Exercise objective
In the entries that follow, find every line containing "exact" and copy it.

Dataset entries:
-- ==== Sys2Proof/Certificates/Slice0/Obligations.lean ====
section
/-! DEFINITION. The statements about the part. `u.holding (replyBytes c t st l)` is `u` with the held reply
of code `c`, tag `t`, status `st` and results `l` (R169, R171; the zeros beyond the results of an OK reply are
the model's choice, log entry 47); `s.refusing c t st` is what a refused command
leaves; `s.beginExchange` is `s` with the held reply shifted out and a staged load discarded (R169, R174; log
entry 17 for a refused command).
Where a statement takes an expiry or a measurement that is due at a time, `now := max s.now due` says that
the clock does not run back: the model's choice, as is the free order of events (log entry 1). -/

open Sys2Proof Sys2Proof.Machine

/-! ## The queue and the step -/

/-- A step of a state with `c` at the front of its queue is `exec c` on the state with the queue's rest. With
nothing waiting, a sealed part lets a microsecond pass and an unsealed one is unchanged: the model's choice
(log entry 2). -/
def Obligations.StepTakesFrontOrIdles : Prop :=
  (∀ (c : Instr) (rest : List Instr) (s : State), s.pending = c :: rest →
    step s = exec c { s with pending := rest }) ∧
  (∀ s : State, s.pending = [] →
    step s = .next (if s.isSealed then { s with now := s.now + 1 } else s))

/-- Every command and event is answered by a next state, in every state, and leaves the commands that wait. -/
def Obligations.EveryCommandAnswersNext : Prop :=
  ∀ (i : Instr) (s : State), ∃ t, exec i s = .next t ∧ t.pending = s.pending

/-- The frame of every well-formed command decodes to that command (R172, R174), and so do its bytes with
more clocked after the 32nd, which are ignored (R169). -/
def Obligations.FramesDecodeBack : Prop :=
  ∀ (i : Instr) (f : List Byte), i.wellFormed = true → encodeFrame i = some f →
    f.length = 32 ∧ decodeFrame f = some i ∧
    ∀ beyond : List Byte, decodeFrame (f ++ beyond) = some i

/-! ## Reset and invariants -/

/-- The part after its first power-up has the nine invariants of the statements below. -/
def Obligations.ResetHasEveryInvariant : Prop :=
  HoseInv State.reset ∧ FlowInv State.reset ∧ GrantInv State.reset ∧ PortInv State.reset ∧
    LinkInv State.reset ∧ LogInv State.reset ∧ CrcInv State.reset ∧ TableInv State.reset ∧
    StoreInv State.reset

/-- R54, R82: where FlowInv holds (a statement of its own says that every step keeps it), a valve is open
only in FLOWING, with the pump RUNNING and both latches clear. The second clause is the stage table: CLOSED
outside FLOWING; in FLOWING the stage of the current step, where FULL is driven as FULL for a hose that
holds a grant and as SLOW for one that does not. A hose whose stage is FULL holds a grant. CLOSED drives
VSLOWn and VFULLn low, SLOW VSLOWn alone high, FULL both high. -/
def Obligations.ValvesOpenOnlyWhenSafe : Prop :=
  (∀ s : State, FlowInv s → ValvesSafe s) ∧
  (∀ (n : HoseId) (s : State),
    let st := s.hoses[n].state
    let stage := s.drivenStage n
    let grant := (s.pumpOf n).grants[n]
    (st ≠ .flowing → stage = .closed) ∧
    (∀ x : StepState, st = .flowing → s.hoses[n].step = some x →
      (x.stage = .closed → stage = .closed) ∧
      (x.stage = .slow → stage = .slow) ∧
      (x.stage = .full → grant = true → stage = .full) ∧
      (x.stage = .full → grant = false → stage = .slow)) ∧
    (stage = .full → grant = true) ∧
    (stage = .closed → s.vslow n = false ∧ s.vfull n = false) ∧
    (stage = .slow → s.vslow n = true ∧ s.vfull n = false) ∧
    (stage = .full → s.vslow n = true ∧ s.vfull n = true))

/-- Every step keeps FlowInv: the links HoseInv; before the seal the pumps OFF without an expiry; a pump's
claim set the PRIMING, FLOWING and PAUSED hoses of its compartment (R75); FLOWING only on a RUNNING pump,
and a claimed pump STARTING or RUNNING (R77, R78); a spin-up expiry only in STARTING and a run-on expiry
only in RUN_ON; and no such hose and no ARMED one while the emergency-stop latch or the metrology fault is
set (R55, R57). -/
def Obligations.FlowInvKept : Prop := ∀ s t : State, FlowInv s → step s = .next t → FlowInv t

/-- Every step keeps GrantInv: the links HoseInv; before the seal no grant and an empty wait queue; grants
within the limit of R82; each hose at most once in a queue and not also granted; and a grant or a queue
place only of a FLOWING hose of the pump's compartment with FULL handed over (R72, R82). -/
def Obligations.GrantInvKept : Prop := ∀ s t : State, GrantInv s → step s = .next t → GrantInv t

/-- Every step keeps PortInv: a held reply of 32 bytes (R169), at most 32 events (R175), and bits 18 to 23
of the mask 0 (R177). Every step keeps StoreInv: the log's slots and the configuration items in their one
canonical form, keys strictly rising and no entry equal to what an unlisted key reads as. -/
def Obligations.PortAndStoreInvKept : Prop :=
  (∀ s t : State, PortInv s → step s = .next t → PortInv t) ∧
  (∀ s t : State, StoreInv s → step s = .next t → StoreInv t)

/-- Every step keeps LinkInv: a transmit queue of at most 16 subjects, none twice (R150); fewer than 32
deferrals and a generator other than 0 (R151, R152); a backoff only in IDLE with the clash latch clear and a
subject waiting; jam, quiet and transmission expiries only in the states of R149 and R153; and before the
seal the link UNKNOWN with none of them and no frame in reception. -/
def Obligations.LinkInvKept : Prop := ∀ s t : State, LinkInv s → step s = .next t → LinkInv t

/-- Every step keeps LogInv: the links HoseInv; stored and reserved slots within 1024, the oldest below 1024
(R113, R114); before the seal the reservations of the journals and no session; after it those of the open
deliveries and of the receipt session, and every journal belongs to one of them. -/
def Obligations.LogInvKept : Prop := ∀ s t : State, LogInv s → step s = .next t → LogInv t

/-- Every step keeps CrcInv: LogInv; the check of every retained item of R163 passes, be it an entry, the
day, the log index, a stored record, the sequence counter, a book, a journal or the notice counter; every
slot holds 48 bytes, and the records of the run bear the marker STORED (R113). -/
def Obligations.RetainedChecksKept : Prop := ∀ s t : State, CrcInv s → step s = .next t → CrcInv t

/-- Every step keeps TableInv: the machine table's occupied slots within 0 to 255, each once and in order;
no two entries with one ring ID or one machine number; every field of an entry in the range of R16. -/
def Obligations.TableInvKept : Prop := ∀ s t : State, TableInv s → step s = .next t → TableInv t
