theorem SameStock.highLevelTest {u v : State} (same : SameStock u v) (k : CompId) :
    SameStock (u.highLevelTest k) (v.highLevelTest k) := by
  have fill (j : CompId) : u.highFillOf j = v.highFillOf j := by
    unfold State.highFillOf State.capacity State.highFill
    rw [same.item, same.item]
  have book (x : Session) : u.highByBook x = v.highByBook x := by
    unfold State.highByBook
    rw [fill, same.stock]
  have gauge (x : Session) : u.highByGauge x = v.highByGauge x := by
    unfold State.highByGauge
    rw [fill, same.stock]
  unfold State.highLevelTest
  simp only [book, gauge, same.stock]
  split
  · exact same
  · split_ifs
    · unfold State.dropPermit State.putSession
      rw [same.stock]
      exact (same.withStock _).post _ _ _
    · exact same

theorem SameStock.rebooked {u v : State} (same : SameStock u v) (k : CompId) (value : Int) :
    SameStock (u.rebooked k value) (v.rebooked k value) := by
  unfold State.rebooked
  dsimp only
  rw [same.stock]
  exact ((same.withStock _).evaluateRestock).highLevelTest k

theorem State.setRestock_books (r : RestockState) (s : State) :
    (s.setRestock r).stock.books = s.stock.books := by
  unfold State.setRestock
  split_ifs <;> simp

theorem State.highLevelTest_books (k : CompId) (s : State) :
    (s.highLevelTest k).stock.books = s.stock.books := by
  rcases s.highLevelTest_cases k with e | ⟨x, -, -, -, -, e⟩ <;> rw [e]
  simp [State.dropPermit, State.putSession]

/-- The books after a change of one (R128): what follows it leaves them. -/
theorem State.rebooked_books (k : CompId) (value : Int) (s : State) :
    (s.rebooked k value).stock.books = s.stock.books.set k
      (bookOf k (max (-2147483647) (min 2147483647 value)) s.stock.books[k].isSet) := by
  unfold State.rebooked State.evaluateRestock
  rw [State.highLevelTest_books, State.setRestock_books]

/-! ## A window accounted as stray (R92, R96 to R98) -/

/-- An episode after a window of a count (R98). -/
theorem StrayAcc.episodeAfter_eq (quietMax : Nat) (c : Int) (a : StrayAcc) :
    let quiet := if c ≠ 0 then 0 else if a.episode then a.quiet + 1 else a.quiet
    a.episodeAfter quietMax c =
      { a with episode := if c ≠ 0 then true else a.episode && decide (quiet < quietMax), quiet } := by
  obtain ⟨gRem, nRem, residue, episode, quiet⟩ := a
  by_cases flows : c = 0 <;> cases episode <;> simp [StrayAcc.episodeAfter, flows]

theorem StrayAcc.opens_iff (c : Int) (a : StrayAcc) : a.opens c = true ↔ c ≠ 0 ∧ a.episode = false := by
  simp [StrayAcc.opens, and_comm]

/-- The gross step of a stray window (R96). -/
def State.strayGross (s : State) (n : HoseId) (w : Window) : Step :=
  grossStep w.count w.mf s.meters[meterOf n].stray.gRem

/-- The net step of a stray window (R96). -/
def State.strayNet (s : State) (n : HoseId) (w : Window) : Step :=
  netStep (s.strayGross n w).whole (vcfOf (s.alphaOf (s.hoseComp n)) (s.compTemp (s.hoseComp n)))
    s.meters[meterOf n].stray.nRem

/-- The residue with a stray window's net microlitres (R97). -/
def State.strayResidue (s : State) (n : HoseId) (w : Window) : Int :=
  s.meters[meterOf n].stray.residue + (s.strayNet n w).whole

/-- The remainders and the residue after a stray window. -/
def State.strayCounted (s : State) (n : HoseId) (w : Window) : StrayAcc :=
  { s.meters[meterOf n].stray with
    gRem := (s.strayGross n w).rem, nRem := (s.strayNet n w).rem
    residue := s.strayResidue n w - 1000 * strayMl (s.strayResidue n w) }

/-- The part once the whole millilitres of a stray window have gone to the book (R97, R128). -/
def State.strayBooked (s : State) (n : HoseId) (w : Window) : State :=
  if strayMl (s.strayResidue n w) = 0 then s
  else s.rebooked (s.hoseComp n) (s.stock.books[s.hoseComp n].value - strayMl (s.strayResidue n w))

/-- What a stray window does to the meters, and to the stock, the link and the port. -/
structure Strays (n : HoseId) (w : Window) (s t : State) : Prop where
  meters : t.meters = s.meters.set (meterOf n) { s.meters[meterOf n] with
    stray := (s.strayCounted n w).episodeAfter s.settleQuiet w.count }
  books : SameStock t
    (if w.count ≠ 0 ∧ s.meters[meterOf n].stray.episode = false then
      (s.strayBooked n w).post .strayFlow (.hose n) w.count else s.strayBooked n w)

theorem State.strayWindow_strays (n : HoseId) (w : Window) (s : State) : Strays n w s (s.strayWindow n w) := by
  let counted := s.setMeter (meterOf n) { s.meters[meterOf n] with stray := s.strayCounted n w }
  let ml := strayMl (s.strayResidue n w)
  let booked := if ml = 0 then counted else counted.changeBook (s.hoseComp n) (-ml)
  have shape : s.strayWindow n w = booked.strayEpisode (meterOf n) .strayFlow (.hose n) w.count := rfl
  have meters : booked.meters = counted.meters := by
    unfold booked
    split_ifs
    · rfl
    · simp
  have own : booked.meters[meterOf n] = { s.meters[meterOf n] with stray := s.strayCounted n w } := by
    rw [meters]
    exact s.setMeter_same (meterOf n) _
  have books : SameStock booked (s.strayBooked n w) := by
    have same : SameStock counted s := ⟨⟨rfl, rfl, rfl, rfl⟩, rfl, rfl⟩
    unfold booked State.strayBooked
    split_ifs
    · exact same
    · rw [State.changeBook_eq, Int.sub_eq_add_neg]
      exact same.rebooked _ _
  have quiet : booked.settleQuiet = s.settleQuiet := by
    have config : booked.config = s.config := by
      unfold booked
      split_ifs
      · rfl
      · simp [counted]
    unfold State.settleQuiet State.itemNat State.item
    rw [config]
  let ended := booked.setMeter (meterOf n) { s.meters[meterOf n] with
    stray := (s.strayCounted n w).episodeAfter s.settleQuiet w.count }
  have episode : booked.strayEpisode (meterOf n) .strayFlow (.hose n) w.count =
      if (s.strayCounted n w).opens w.count then ended.post .strayFlow (.hose n) w.count else ended := by
    unfold State.strayEpisode
    rw [own, quiet]
  have meters : ended.meters = s.meters.set (meterOf n) { s.meters[meterOf n] with
      stray := (s.strayCounted n w).episodeAfter s.settleQuiet w.count } := by
    show booked.meters.set _ _ = _
    rw [meters]
    simp [counted, State.setMeter]
  have same : SameStock ended (s.strayBooked n w) :=
    ⟨⟨books.link, books.port, books.now, books.config⟩, books.stock, books.free⟩
  have opens := (s.strayCounted n w).opens_iff w.count
  rw [shape, episode]
  refine ⟨?_, ?_⟩
  · split_ifs
    · simpa using meters
    · exact meters
  · by_cases h : w.count ≠ 0 ∧ s.meters[meterOf n].stray.episode = false
    · rw [if_pos h, if_pos (opens.mpr h)]
      exact same.post _ _ _
    · rw [if_neg h, if_neg (mt opens.mp h)]
      exact same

Task answer
  · exact same
      exact (same.withStock _).post _ _ _
    · exact same
  exact ((same.withStock _).evaluateRestock).highLevelTest k
    exact s.setMeter_same (meterOf n) _
    · exact same
      exact same.rebooked _ _
    · exact meters
      exact same.post _ _ _
      exact same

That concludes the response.